A new Yankee Stadium, a new Shea, both with domes, both teams picking up half the tab.
Total cost, $1.6 billion, but likely to rise.
"When Rudy put it forth it was just Rudy and he was just going to ram it in Rudy style," says Bronx borough president Adolfo Carrion. "If he had more time to be mayor and he was going to try to do this, I don't think he was going to be successful."
Giuliani may well have found himself in the sort of scrap Mayor Bloomberg is now in with the Jets and Nets as he tries to help them build new homes. Taxpayers just don't seem to have the stomach for publicly funded sports facilities anymore. Instead of pushing Giuliani's dream, Bloomberg took office and put a stop to the baseball stadium projects, saying New York had other priorities in its post-Sept. 11 existence.
Three and a half years later, however, the Yankees are within weeks of completing a deal with the city and state for a new park, and there is almost no significant opposition in sight. The Daily News reported yesterday that the parties are expected to announce completion of a "memorandum of understanding" around May 1, when they will reveal the ballpark plans by architectural firm HOK of Kansas City.
Only the location of the new park is the same as the proposal Giuliani made - in Macombs Dam and Mullaly parks, between 161st and 164th streets, just north of the current stadium. The Mets have been left to fend for themselves, the dome is gone from the plans, and the Yankees look like they're going to secure their new park as easily as they've taken the AL East over the past decade. Insiders say the project has been the baby of team president Randy Levine, a former deputy mayor for economic development under Giuliani and a consumate deal-maker. But even Levine, who forged his reputation negotiating contracts with the city's labor unions, might have failed if one George M. Steinbrenner III hadn't been convinced he could and would have to pay for the stadium himself.
Considering the size of the undertaking, the new stadium could be the closest thing New York will ever see to a politically bullet-proof project.
"The outlines (of the deal) look like it's a much better deal than what the Jets are doing," says Bob Yaro, president of the Regional Plan Association, a not-for-profit organization that studies planning and development. "They kept the requests for public subsidies to a bare minimum, and they've obviously worked more closely with the community."
That deal could make it harder for the Mets to make their own deal for a new park, and city sources say the team is focused on improving Shea Stadium and building the team's television network.

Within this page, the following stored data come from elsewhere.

-- ==== Sys2Proof/Laws/State.lean ====
section
/-! SUPPORT. One lemma per field per update of the state, of a warp and of its parts; and reads after updates by number. -/

set_option Elab.async false

namespace Sys2Proof.Laws.State

open Sys2Proof.Machine


/-! State.setWg -/

@[simp] theorem setWg_mem (s : State) (u : Nat) (x : Workgroup) : (s.setWg u x).mem = s.mem := rfl
@[simp] theorem setWg_turns (s : State) (u : Nat) (x : Workgroup) : (s.setWg u x).turns = s.turns := rfl
@[simp] theorem setWg_here (s : State) (u : Nat) (x : Workgroup) : (s.setWg u x).here = s.here := rfl
@[simp] theorem setWg_cur (s : State) (u : Nat) (x : Workgroup) : (s.setWg u x).cur = s.cur := rfl
@[simp] theorem setWg_free (s : State) (u : Nat) (x : Workgroup) : (s.setWg u x).free = s.free := rfl
@[simp] theorem setWg_nextUid (s : State) (u : Nat) (x : Workgroup) : (s.setWg u x).nextUid = s.nextUid := rfl
@[simp] theorem setWg_nextId (s : State) (u : Nat) (x : Workgroup) : (s.setWg u x).nextId = s.nextId := rfl
@[simp] theorem setWg_issues (s : State) (u : Nat) (x : Workgroup) : (s.setWg u x).issues = s.issues := rfl
@[simp] theorem setWg_quantum (s : State) (u : Nat) (x : Workgroup) : (s.setWg u x).quantum = s.quantum := rfl
@[simp] theorem setWg_late (s : State) (u : Nat) (x : Workgroup) : (s.setWg u x).late = s.late := rfl
@[simp] theorem setWg_early (s : State) (u : Nat) (x : Workgroup) : (s.setWg u x).early = s.early := rfl
@[simp] theorem setWg_tiles (s : State) (u : Nat) (x : Workgroup) : (s.setWg u x).tiles = s.tiles := rfl
@[simp] theorem setWg_clusters (s : State) (u : Nat) (x : Workgroup) : (s.setWg u x).clusters = s.clusters := rfl
@[simp] theorem setWg_pairs (s : State) (u : Nat) (x : Workgroup) : (s.setWg u x).pairs = s.pairs := rfl
@[simp] theorem setWg_dies (s : State) (u : Nat) (x : Workgroup) : (s.setWg u x).dies = s.dies := rfl
@[simp] theorem setWg_wadi (s : State) (u : Nat) (x : Workgroup) : (s.setWg u x).wadi = s.wadi := rfl
@[simp] theorem setWg_slots (s : State) (u : Nat) (x : Workgroup) : (s.setWg u x).slots = s.slots := rfl
@[simp] theorem setWg_dev (s : State) (u : Nat) (x : Workgroup) : (s.setWg u x).dev = s.dev := rfl
@[simp] theorem setWg_wgs (s : State) (u : Nat) (x : Workgroup) : (s.setWg u x).wgs = Table.set s.wgs u x := rfl

/-! State.setTile -/

@[simp] theorem setTile_mem (s : State) (u : Nat) (x : Tile) : (s.setTile u x).mem = s.mem := rfl
@[simp] theorem setTile_turns (s : State) (u : Nat) (x : Tile) : (s.setTile u x).turns = s.turns := rfl
@[simp] theorem setTile_here (s : State) (u : Nat) (x : Tile) : (s.setTile u x).here = s.here := rfl
@[simp] theorem setTile_cur (s : State) (u : Nat) (x : Tile) : (s.setTile u x).cur = s.cur := rfl
@[simp] theorem setTile_free (s : State) (u : Nat) (x : Tile) : (s.setTile u x).free = s.free := rfl
@[simp] theorem setTile_nextUid (s : State) (u : Nat) (x : Tile) : (s.setTile u x).nextUid = s.nextUid := rfl
@[simp] theorem setTile_nextId (s : State) (u : Nat) (x : Tile) : (s.setTile u x).nextId = s.nextId := rfl
@[simp] theorem setTile_issues (s : State) (u : Nat) (x : Tile) : (s.setTile u x).issues = s.issues := rfl
@[simp] theorem setTile_quantum (s : State) (u : Nat) (x : Tile) : (s.setTile u x).quantum = s.quantum := rfl
@[simp] theorem setTile_late (s : State) (u : Nat) (x : Tile) : (s.setTile u x).late = s.late := rfl
@[simp] theorem setTile_early (s : State) (u : Nat) (x : Tile) : (s.setTile u x).early = s.early := rfl
@[simp] theorem setTile_wgs (s : State) (u : Nat) (x : Tile) : (s.setTile u x).wgs = s.wgs := rfl
@[simp] theorem setTile_clusters (s : State) (u : Nat) (x : Tile) : (s.setTile u x).clusters = s.clusters := rfl
@[simp] theorem setTile_pairs (s : State) (u : Nat) (x : Tile) : (s.setTile u x).pairs = s.pairs := rfl
@[simp] theorem setTile_dies (s : State) (u : Nat) (x : Tile) : (s.setTile u x).dies = s.dies := rfl
@[simp] theorem setTile_wadi (s : State) (u : Nat) (x : Tile) : (s.setTile u x).wadi = s.wadi := rfl
@[simp] theorem setTile_slots (s : State) (u : Nat) (x : Tile) : (s.setTile u x).slots = s.slots := rfl
@[simp] theorem setTile_dev (s : State) (u : Nat) (x : Tile) : (s.setTile u x).dev = s.dev := rfl
@[simp] theorem setTile_tiles (s : State) (u : Nat) (x : Tile) : (s.setTile u x).tiles = Table.set s.tiles u x := rfl

/-! State.setCluster -/

@[simp] theorem setCluster_mem (s : State) (u : Nat) (x : Cluster) : (s.setCluster u x).mem = s.mem := rfl
@[simp] theorem setCluster_turns (s : State) (u : Nat) (x : Cluster) : (s.setCluster u x).turns = s.turns := rfl
@[simp] theorem setCluster_here (s : State) (u : Nat) (x : Cluster) : (s.setCluster u x).here = s.here := rfl
@[simp] theorem setCluster_cur (s : State) (u : Nat) (x : Cluster) : (s.setCluster u x).cur = s.cur := rfl
@[simp] theorem setCluster_free (s : State) (u : Nat) (x : Cluster) : (s.setCluster u x).free = s.free := rfl
@[simp] theorem setCluster_nextUid (s : State) (u : Nat) (x : Cluster) : (s.setCluster u x).nextUid = s.nextUid := rfl
@[simp] theorem setCluster_nextId (s : State) (u : Nat) (x : Cluster) : (s.setCluster u x).nextId = s.nextId := rfl
@[simp] theorem setCluster_issues (s : State) (u : Nat) (x : Cluster) : (s.setCluster u x).issues = s.issues := rfl
@[simp] theorem setCluster_quantum (s : State) (u : Nat) (x : Cluster) : (s.setCluster u x).quantum = s.quantum := rfl
@[simp] theorem setCluster_late (s : State) (u : Nat) (x : Cluster) : (s.setCluster u x).late = s.late := rfl
@[simp] theorem setCluster_early (s : State) (u : Nat) (x : Cluster) : (s.setCluster u x).early = s.early := rfl
@[simp] theorem setCluster_wgs (s : State) (u : Nat) (x : Cluster) : (s.setCluster u x).wgs = s.wgs := rfl
@[simp] theorem setCluster_tiles (s : State) (u : Nat) (x : Cluster) : (s.setCluster u x).tiles = s.tiles := rfl
@[simp] theorem setCluster_pairs (s : State) (u : Nat) (x : Cluster) : (s.setCluster u x).pairs = s.pairs := rfl
@[simp] theorem setCluster_dies (s : State) (u : Nat) (x : Cluster) : (s.setCluster u x).dies = s.dies := rfl
@[simp] theorem setCluster_wadi (s : State) (u : Nat) (x : Cluster) : (s.setCluster u x).wadi = s.wadi := rfl
@[simp] theorem setCluster_slots (s : State) (u : Nat) (x : Cluster) : (s.setCluster u x).slots = s.slots := rfl
@[simp] theorem setCluster_dev (s : State) (u : Nat) (x : Cluster) : (s.setCluster u x).dev = s.dev := rfl
@[simp] theorem setCluster_clusters (s : State) (u : Nat) (x : Cluster) : (s.setCluster u x).clusters = Table.set s.clusters u x := rfl

/-! State.setPair -/

@[simp] theorem setPair_mem (s : State) (u : Nat) (x : Pair) : (s.setPair u x).mem = s.mem := rfl
@[simp] theorem setPair_turns (s : State) (u : Nat) (x : Pair) : (s.setPair u x).turns = s.turns := rfl
@[simp] theorem setPair_here (s : State) (u : Nat) (x : Pair) : (s.setPair u x).here = s.here := rfl
@[simp] theorem setPair_cur (s : State) (u : Nat) (x : Pair) : (s.setPair u x).cur = s.cur := rfl
@[simp] theorem setPair_free (s : State) (u : Nat) (x : Pair) : (s.setPair u x).free = s.free := rfl
@[simp] theorem setPair_nextUid (s : State) (u : Nat) (x : Pair) : (s.setPair u x).nextUid = s.nextUid := rfl
@[simp] theorem setPair_nextId (s : State) (u : Nat) (x : Pair) : (s.setPair u x).nextId = s.nextId := rfl
@[simp] theorem setPair_issues (s : State) (u : Nat) (x : Pair) : (s.setPair u x).issues = s.issues := rfl
@[simp] theorem setPair_quantum (s : State) (u : Nat) (x : Pair) : (s.setPair u x).quantum = s.quantum := rfl
@[simp] theorem setPair_late (s : State) (u : Nat) (x : Pair) : (s.setPair u x).late = s.late := rfl
@[simp] theorem setPair_early (s : State) (u : Nat) (x : Pair) : (s.setPair u x).early = s.early := rfl
@[simp] theorem setPair_wgs (s : State) (u : Nat) (x : Pair) : (s.setPair u x).wgs = s.wgs := rfl
@[simp] theorem setPair_tiles (s : State) (u : Nat) (x : Pair) : (s.setPair u x).tiles = s.tiles := rfl
@[simp] theorem setPair_clusters (s : State) (u : Nat) (x : Pair) : (s.setPair u x).clusters = s.clusters := rfl
@[simp] theorem setPair_dies (s : State) (u : Nat) (x : Pair) : (s.setPair u x).dies = s.dies := rfl
@[simp] theorem setPair_wadi (s : State) (u : Nat) (x : Pair) : (s.setPair u x).wadi = s.wadi := rfl
@[simp] theorem setPair_slots (s : State) (u : Nat) (x : Pair) : (s.setPair u x).slots = s.slots := rfl
@[simp] theorem setPair_dev (s : State) (u : Nat) (x : Pair) : (s.setPair u x).dev = s.dev := rfl
@[simp] theorem setPair_pairs (s : State) (u : Nat) (x : Pair) : (s.setPair u x).pairs = Table.set s.pairs u x := rfl

/-! State.setDie -/

@[simp] theorem setDie_mem (s : State) (u : Nat) (x : Die) : (s.setDie u x).mem = s.mem := rfl
@[simp] theorem setDie_turns (s : State) (u : Nat) (x : Die) : (s.setDie u x).turns = s.turns := rfl
@[simp] theorem setDie_here (s : State) (u : Nat) (x : Die) : (s.setDie u x).here = s.here := rfl
@[simp] theorem setDie_cur (s : State) (u : Nat) (x : Die) : (s.setDie u x).cur = s.cur := rfl
@[simp] theorem setDie_free (s : State) (u : Nat) (x : Die) : (s.setDie u x).free = s.free := rfl
@[simp] theorem setDie_nextUid (s : State) (u : Nat) (x : Die) : (s.setDie u x).nextUid = s.nextUid := rfl
@[simp] theorem setDie_nextId (s : State) (u : Nat) (x : Die) : (s.setDie u x).nextId = s.nextId := rfl
@[simp] theorem setDie_issues (s : State) (u : Nat) (x : Die) : (s.setDie u x).issues = s.issues := rfl
@[simp] theorem setDie_quantum (s : State) (u : Nat) (x : Die) : (s.setDie u x).quantum = s.quantum := rfl
@[simp] theorem setDie_late (s : State) (u : Nat) (x : Die) : (s.setDie u x).late = s.late := rfl
@[simp] theorem setDie_early (s : State) (u : Nat) (x : Die) : (s.setDie u x).early = s.early := rfl
@[simp] theorem setDie_wgs (s : State) (u : Nat) (x : Die) : (s.setDie u x).wgs = s.wgs := rfl
@[simp] theorem setDie_tiles (s : State) (u : Nat) (x : Die) : (s.setDie u x).tiles = s.tiles := rfl
@[simp] theorem setDie_clusters (s : State) (u : Nat) (x : Die) : (s.setDie u x).clusters = s.clusters := rfl
@[simp] theorem setDie_pairs (s : State) (u : Nat) (x : Die) : (s.setDie u x).pairs = s.pairs := rfl
@[simp] theorem setDie_wadi (s : State) (u : Nat) (x : Die) : (s.setDie u x).wadi = s.wadi := rfl
@[simp] theorem setDie_slots (s : State) (u : Nat) (x : Die) : (s.setDie u x).slots = s.slots := rfl
@[simp] theorem setDie_dev (s : State) (u : Nat) (x : Die) : (s.setDie u x).dev = s.dev := rfl
@[simp] theorem setDie_dies (s : State) (u : Nat) (x : Die) : (s.setDie u x).dies = Table.set s.dies u x := rfl

/-! State.setSlot -/

@[simp] theorem setSlot_mem (s : State) (u : Nat) (x : Slot) : (s.setSlot u x).mem = s.mem := rfl
@[simp] theorem setSlot_turns (s : State) (u : Nat) (x : Slot) : (s.setSlot u x).turns = s.turns := rfl
@[simp] theorem setSlot_here (s : State) (u : Nat) (x : Slot) : (s.setSlot u x).here = s.here := rfl
@[simp] theorem setSlot_cur (s : State) (u : Nat) (x : Slot) : (s.setSlot u x).cur = s.cur := rfl
@[simp] theorem setSlot_free (s : State) (u : Nat) (x : Slot) : (s.setSlot u x).free = s.free := rfl
@[simp] theorem setSlot_nextUid (s : State) (u : Nat) (x : Slot) : (s.setSlot u x).nextUid = s.nextUid := rfl
@[simp] theorem setSlot_nextId (s : State) (u : Nat) (x : Slot) : (s.setSlot u x).nextId = s.nextId := rfl
@[simp] theorem setSlot_issues (s : State) (u : Nat) (x : Slot) : (s.setSlot u x).issues = s.issues := rfl
@[simp] theorem setSlot_quantum (s : State) (u : Nat) (x : Slot) : (s.setSlot u x).quantum = s.quantum := rfl
@[simp] theorem setSlot_late (s : State) (u : Nat) (x : Slot) : (s.setSlot u x).late = s.late := rfl
@[simp] theorem setSlot_early (s : State) (u : Nat) (x : Slot) : (s.setSlot u x).early = s.early := rfl
@[simp] theorem setSlot_wgs (s : State) (u : Nat) (x : Slot) : (s.setSlot u x).wgs = s.wgs := rfl
@[simp] theorem setSlot_tiles (s : State) (u : Nat) (x : Slot) : (s.setSlot u x).tiles = s.tiles := rfl
@[simp] theorem setSlot_clusters (s : State) (u : Nat) (x : Slot) : (s.setSlot u x).clusters = s.clusters := rfl
@[simp] theorem setSlot_pairs (s : State) (u : Nat) (x : Slot) : (s.setSlot u x).pairs = s.pairs := rfl
@[simp] theorem setSlot_dies (s : State) (u : Nat) (x : Slot) : (s.setSlot u x).dies = s.dies := rfl
@[simp] theorem setSlot_wadi (s : State) (u : Nat) (x : Slot) : (s.setSlot u x).wadi = s.wadi := rfl
@[simp] theorem setSlot_dev (s : State) (u : Nat) (x : Slot) : (s.setSlot u x).dev = s.dev := rfl
@[simp] theorem setSlot_slots (s : State) (u : Nat) (x : Slot) : (s.setSlot u x).slots = Table.set s.slots u x := rfl

/-! Warp.sset -/

@[simp] theorem sset_sp (w : Warp) (d : Nat) (x : Reg) : (w.sset d x).sp = w.sp := rfl
@[simp] theorem sset_c (w : Warp) (d : Nat) (x : Reg) : (w.sset d x).c = w.c := rfl
@[simp] theorem sset_outs (w : Warp) (d : Nat) (x : Reg) : (w.sset d x).outs = w.outs := rfl
@[simp] theorem sset_nextOp (w : Warp) (d : Nat) (x : Reg) : (w.sset d x).nextOp = w.nextOp := rfl
@[simp] theorem sset_mat (w : Warp) (d : Nat) (x : Reg) : (w.sset d x).mat = w.mat := rfl
@[simp] theorem sset_batches (w : Warp) (d : Nat) (x : Reg) : (w.sset d x).batches = w.batches := rfl
@[simp] theorem sset_openB (w : Warp) (d : Nat) (x : Reg) : (w.sset d x).openB = w.openB := rfl
@[simp] theorem sset_joined (w : Warp) (d : Nat) (x : Reg) : (w.sset d x).joined = w.joined := rfl
@[simp] theorem sset_bars (w : Warp) (d : Nat) (x : Reg) : (w.sset d x).bars = w.bars := rfl
@[simp] theorem sset_gbars (w : Warp) (d : Nat) (x : Reg) : (w.sset d x).gbars = w.gbars := rfl
@[simp] theorem sset_nones (w : Warp) (d : Nat) (x : Reg) : (w.sset d x).nones = w.nones := rfl
@[simp] theorem sset_region (w : Warp) (d : Nat) (x : Reg) : (w.sset d x).region = w.region := rfl
@[simp] theorem sset_remote (w : Warp) (d : Nat) (x : Reg) : (w.sset d x).remote = w.remote := rfl
@[simp] theorem sset_farFails (w : Warp) (d : Nat) (x : Reg) : (w.sset d x).farFails = w.farFails := rfl
@[simp] theorem sset_posted (w : Warp) (d : Nat) (x : Reg) : (w.sset d x).posted = w.posted := rfl
@[simp] theorem sset_lastIssue (w : Warp) (d : Nat) (x : Reg) : (w.sset d x).lastIssue = w.lastIssue := rfl
@[simp] theorem sset_r_v (w : Warp) (d : Nat) (x : Reg) : (w.sset d x).r.v = w.r.v := rfl
@[simp] theorem sset_r_absent (w : Warp) (d : Nat) (x : Reg) : (w.sset d x).r.absent = w.r.absent := rfl
@[simp] theorem sset_r_tagSet (w : Warp) (d : Nat) (x : Reg) : (w.sset d x).r.tagSet = w.r.tagSet := rfl
@[simp] theorem sset_r_sAbsent (w : Warp) (d : Nat) (x : Reg) : (w.sset d x).r.sAbsent = w.r.sAbsent := rfl
@[simp] theorem sset_r_p (w : Warp) (d : Nat) (x : Reg) : (w.sset d x).r.p = w.r.p := rfl
@[simp] theorem sset_r_x (w : Warp) (d : Nat) (x : Reg) : (w.sset d x).r.x = w.r.x := rfl
@[simp] theorem sset_r_winBase (w : Warp) (d : Nat) (x : Reg) : (w.sset d x).r.winBase = w.r.winBase := rfl
@[simp] theorem sset_r_winLen (w : Warp) (d : Nat) (x : Reg) : (w.sset d x).r.winLen = w.r.winLen := rfl
@[simp] theorem sset_r_alloc (w : Warp) (d : Nat) (x : Reg) : (w.sset d x).r.alloc = w.r.alloc := rfl
@[simp] theorem sset_r_flags (w : Warp) (d : Nat) (x : Reg) : (w.sset d x).r.flags = w.r.flags := rfl
@[simp] theorem sset_r_st (w : Warp) (d : Nat) (x : Reg) : (w.sset d x).r.st = w.r.st := rfl
@[simp] theorem sset_r_q (w : Warp) (d : Nat) (x : Reg) : (w.sset d x).r.q = w.r.q := rfl
@[simp] theorem sset_r_s_new (w : Warp) (d : Nat) (x : Reg) : (w.sset d x).r.s = Table.set w.r.s d x := rfl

But Yaro, like Carrion, is not ready to declare the new Yankee Stadium a good proposition until he sees the details. A memorandum of understanding is not an enforceable document, just a guideline. The real details will come in the legislation the city and state will have to pass to appropriate the existing parkland to the team and to pay for projects like new parkland around the ballparks, converting the old stadium into other uses, building up the Bronx waterfront, putting in a new ferry pier, a Metro-North station and extending the subway platform. At some point, Yaro's RPA will do a study on the Yankees' new stadium, just as it did with the Jets' proposal.
The new Stadium itself is designed to dazzle, and has generated buzz among the government officials who have seen sketches of the plans. The ballpark - which will still be called Yankee Stadium (naming rights will not be sold) - will be comprised of two separate structures: one, the exterior wall, built to replicate the original 1923 stadium, and the other the interior stadium itself. From the outside they will look like one building, but inside, between the exterior wall and the interior structure, will be a "great hall." Not to mention five to six times more retail square footage than currently exists.
In the current stadium, roughly 30,000 seats are in the upper decks, with 20,000 below.
The new park would reverse that. The field would keep the current stadium's dimensions, although the relatively long space between home plate and the backstop would be shortened, no doubt to the delight of whoever the Yankees' catcher will be in 2009.
Unlike the current building, slathered in white paint 39 years ago, the new stadium will have a concrete and limestone exterior. As of now, the new stadium is designed to seat 50,800, less than the current capacity of 57,478, but with 50 to 60 luxury suites.
One item that has raised eyebrows with all parties, including consultants hired by the team, is the parking garages. Under the agreement, the city and state would build 4,000-4,500 parking spaces and maintain at least 11,000 in the area, and they would keep all the revenue. The team is not taking a cut.
If the lots - which could be privatized - charged an average of $25 per space, they would bring in $22,275,000 a year just during the 81 regular season games in the Bronx. Even if they only rented at 70% capacity, they would bring $15,592,500, allowing the government to recover its $100-150 million investment in relatively short order.
Yankees officials say they aren't being altruistic; they simply read the landscape, which was fairly legible after Bloomberg said in 2002 that a new baseball stadium would not be built with public money. In order to get any deal done, it had to be good for the taxpayers.
If there is a comparable stadium project, it is the San Francisco Giants' SBC Park. The city of San Francisco helped the team pay for infrastructure and acquire land, while the team built the building with its own money.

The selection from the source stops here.